/-- A call on a pin outside `[0, N)` is the configuration error, whether the operand cannot hold the pin or the port lacks it. -/
theorem step_of_setLine_call_outside {s : State} {r : Request} {rest : List Request} {pin : Int} {v : LineValue}
    (hpending : s.pending = r :: rest) (hcall : requestInstr r = requestInstr (.setLine pin v))
    (houtside : pin < 0 ∨ (s.pinCount : Int) ≤ pin) : step s = .refused (.configurationError pin) := by
  obtain ⟨p, rfl⟩ | herror := pin_cases pin
  · rw [step_of_requestInstr hpending (hcall.trans (requestInstr_setLine_operand p v))]
    exact exec_lineInstr_of_ge (s := { s with pending := rest }) (by change s.pinCount ≤ p.toNat; omega) v
  · exact step_of_requestInstr_error hpending (hcall.trans (requestInstr_setLine_error herror))

/-- Every operation inside the contract completes (R121, R158). -/
theorem exec_completes {i : Instr} {s : State} (hcontract : withinContract s.pinCount i = true) :
    ∃ t, exec i s = .next t ∧ SameSides s t := by
  have hnext : ∃ t, exec i s = .next t := by
    by_cases htrigger : isTrigger i = true
    · exact ⟨_, exec_trigger htrigger hcontract⟩
    · obtain ⟨p, es, r, he, -⟩ := exec_nontrigger s (Bool.eq_false_iff.2 htrigger)
      exact ⟨_, he⟩
  obtain ⟨t, ht⟩ := hnext
  exact ⟨t, ht, exec_sides ht⟩

/-- Settles O10: a trigger is a pass and anything else completes, unless it is a line event on a pin the port lacks. -/
theorem everyOperationCompletesInsideTheContract : Obligations.EveryOperationCompletesInsideTheContract :=
  fun _ _ => ⟨exec_completes, exec_outside⟩

/-- Settles O28: the three line events share the check of their pin. -/
theorem linePinAtOrAboveNIsRefused : Obligations.LinePinAtOrAboveNIsRefused :=
  fun _ _ h => ⟨exec_lineInstr_of_ge h .driveLow, exec_lineInstr_of_ge h .driveHigh, exec_lineInstr_of_ge h .release⟩

/-- Settles O6: the request is a packet, and it invokes what the packet decodes to. -/
theorem stepRunsTheDecodedInstruction : Obligations.StepRunsTheDecodedInstruction :=
  fun _ _ _ _ hpending hdecode => step_of_requestInstr hpending (requestInstr_words hdecode)

/-- Settles O7: the packet each call stands for decodes to the operation it names. -/
theorem callsReachTheirOperation : Obligations.CallsReachTheirOperation := by
  intro s rest
  refine ⟨fun addr haddr hpending => ?_, fun addr v haddr hpending => ?_,
    fun p hpending => step_of_requestInstr hpending (requestInstr_setLine p .driveLow),
    fun p hpending => step_of_requestInstr hpending (requestInstr_setLine p .driveHigh),
    fun p hpending => step_of_requestInstr hpending (requestInstr_setLine p .release),
    fun hpending => step_of_requestInstr hpending rfl, fun hpending => step_of_requestInstr hpending rfl,
    fun f hpending => step_of_requestInstr hpending rfl⟩
  · exact ⟨_, readWord_ofNat haddr ▸ decode_readWord _, step_of_requestInstr hpending (requestInstr_memRead haddr)⟩
  · exact ⟨_, writeWord_ofNat haddr ▸ decode_writeWord _ v, step_of_requestInstr hpending (requestInstr_memWrite haddr v)⟩

/-- Settles O9: each check of the contract on the way to a packet answers its own refusal. -/
theorem callsOutsideTheContractAreRefused : Obligations.CallsOutsideTheContractAreRefused := by
  intro s rest
  refine ⟨fun hpending => ?_, fun addr n hn hpending => ?_, fun addr n v hn hpending => ?_, fun addr haddr hpending => ?_,
    fun addr v haddr hpending => ?_, fun p v hp hpending => ?_, fun p l hl hpending => ?_⟩
  · exact step_of_fetch_error (by simp only [fetch, hpending])
  · exact step_of_requestInstr_error hpending (requestInstr_memRead_error (busOffset_of_width hn))
  · exact step_of_requestInstr_error hpending (requestInstr_memWrite_error (busOffset_of_width hn))
  · exact step_of_requestInstr_error hpending (requestInstr_memRead_error (busOffset_of_outside haddr))
  · exact step_of_requestInstr_error hpending (requestInstr_memWrite_error (busOffset_of_outside haddr))
  · exact step_of_setLine_call_outside hpending rfl hp
  · exact step_of_requestInstr_error hpending (requestInstr_setLevel_error (lineValueOf_of_undescribed hl))

/-- Settles O57: a described level makes the call the enumeration form's, whose pin is checked. -/
theorem undecodablePacketsAndIntegerPinsAreRefused : Obligations.UndecodablePacketsAndIntegerPinsAreRefused := by
  intro s rest
  refine ⟨fun ws e hdecode hpending => ?_, fun p l hl hp hpending => ?_⟩
  · exact step_of_requestInstr_error hpending (requestInstr_words_error hdecode)
  · obtain ⟨v, hv⟩ := lineValueOf_of_described hl
    exact step_of_setLine_call_outside hpending (requestInstr_setLevel hv) hp

end Sys2Proof.Proofs
end

section
/-! PROOF. The register file (spec 40_register_access.md): reads, reads after writes, and each write as one pass from its updated
port. -/

namespace Sys2Proof.Proofs

open Sys2Proof.Machine Sys2Proof.Laws Sys2Proof.Safety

* [Problem to work on] From the records above, print only the lines between the one holding "exec_trigger htrigger hcontract⟩" and the one holding "it names. -/", inclusive, exactly as they stand.

* [Exercise result]
    · exact ⟨_, exec_trigger htrigger hcontract⟩
    · obtain ⟨p, es, r, he, -⟩ := exec_nontrigger s (Bool.eq_false_iff.2 htrigger)
      exact ⟨_, he⟩
  obtain ⟨t, ht⟩ := hnext
  exact ⟨t, ht, exec_sides ht⟩

/-- Settles O10: a trigger is a pass and anything else completes, unless it is a line event on a pin the port lacks. -/
theorem everyOperationCompletesInsideTheContract : Obligations.EveryOperationCompletesInsideTheContract :=
  fun _ _ => ⟨exec_completes, exec_outside⟩

/-- Settles O28: the three line events share the check of their pin. -/
theorem linePinAtOrAboveNIsRefused : Obligations.LinePinAtOrAboveNIsRefused :=
  fun _ _ h => ⟨exec_lineInstr_of_ge h .driveLow, exec_lineInstr_of_ge h .driveHigh, exec_lineInstr_of_ge h .release⟩

/-- Settles O6: the request is a packet, and it invokes what the packet decodes to. -/
theorem stepRunsTheDecodedInstruction : Obligations.StepRunsTheDecodedInstruction :=
  fun _ _ _ _ hpending hdecode => step_of_requestInstr hpending (requestInstr_words hdecode)

/-- Settles O7: the packet each call stands for decodes to the operation it names. -/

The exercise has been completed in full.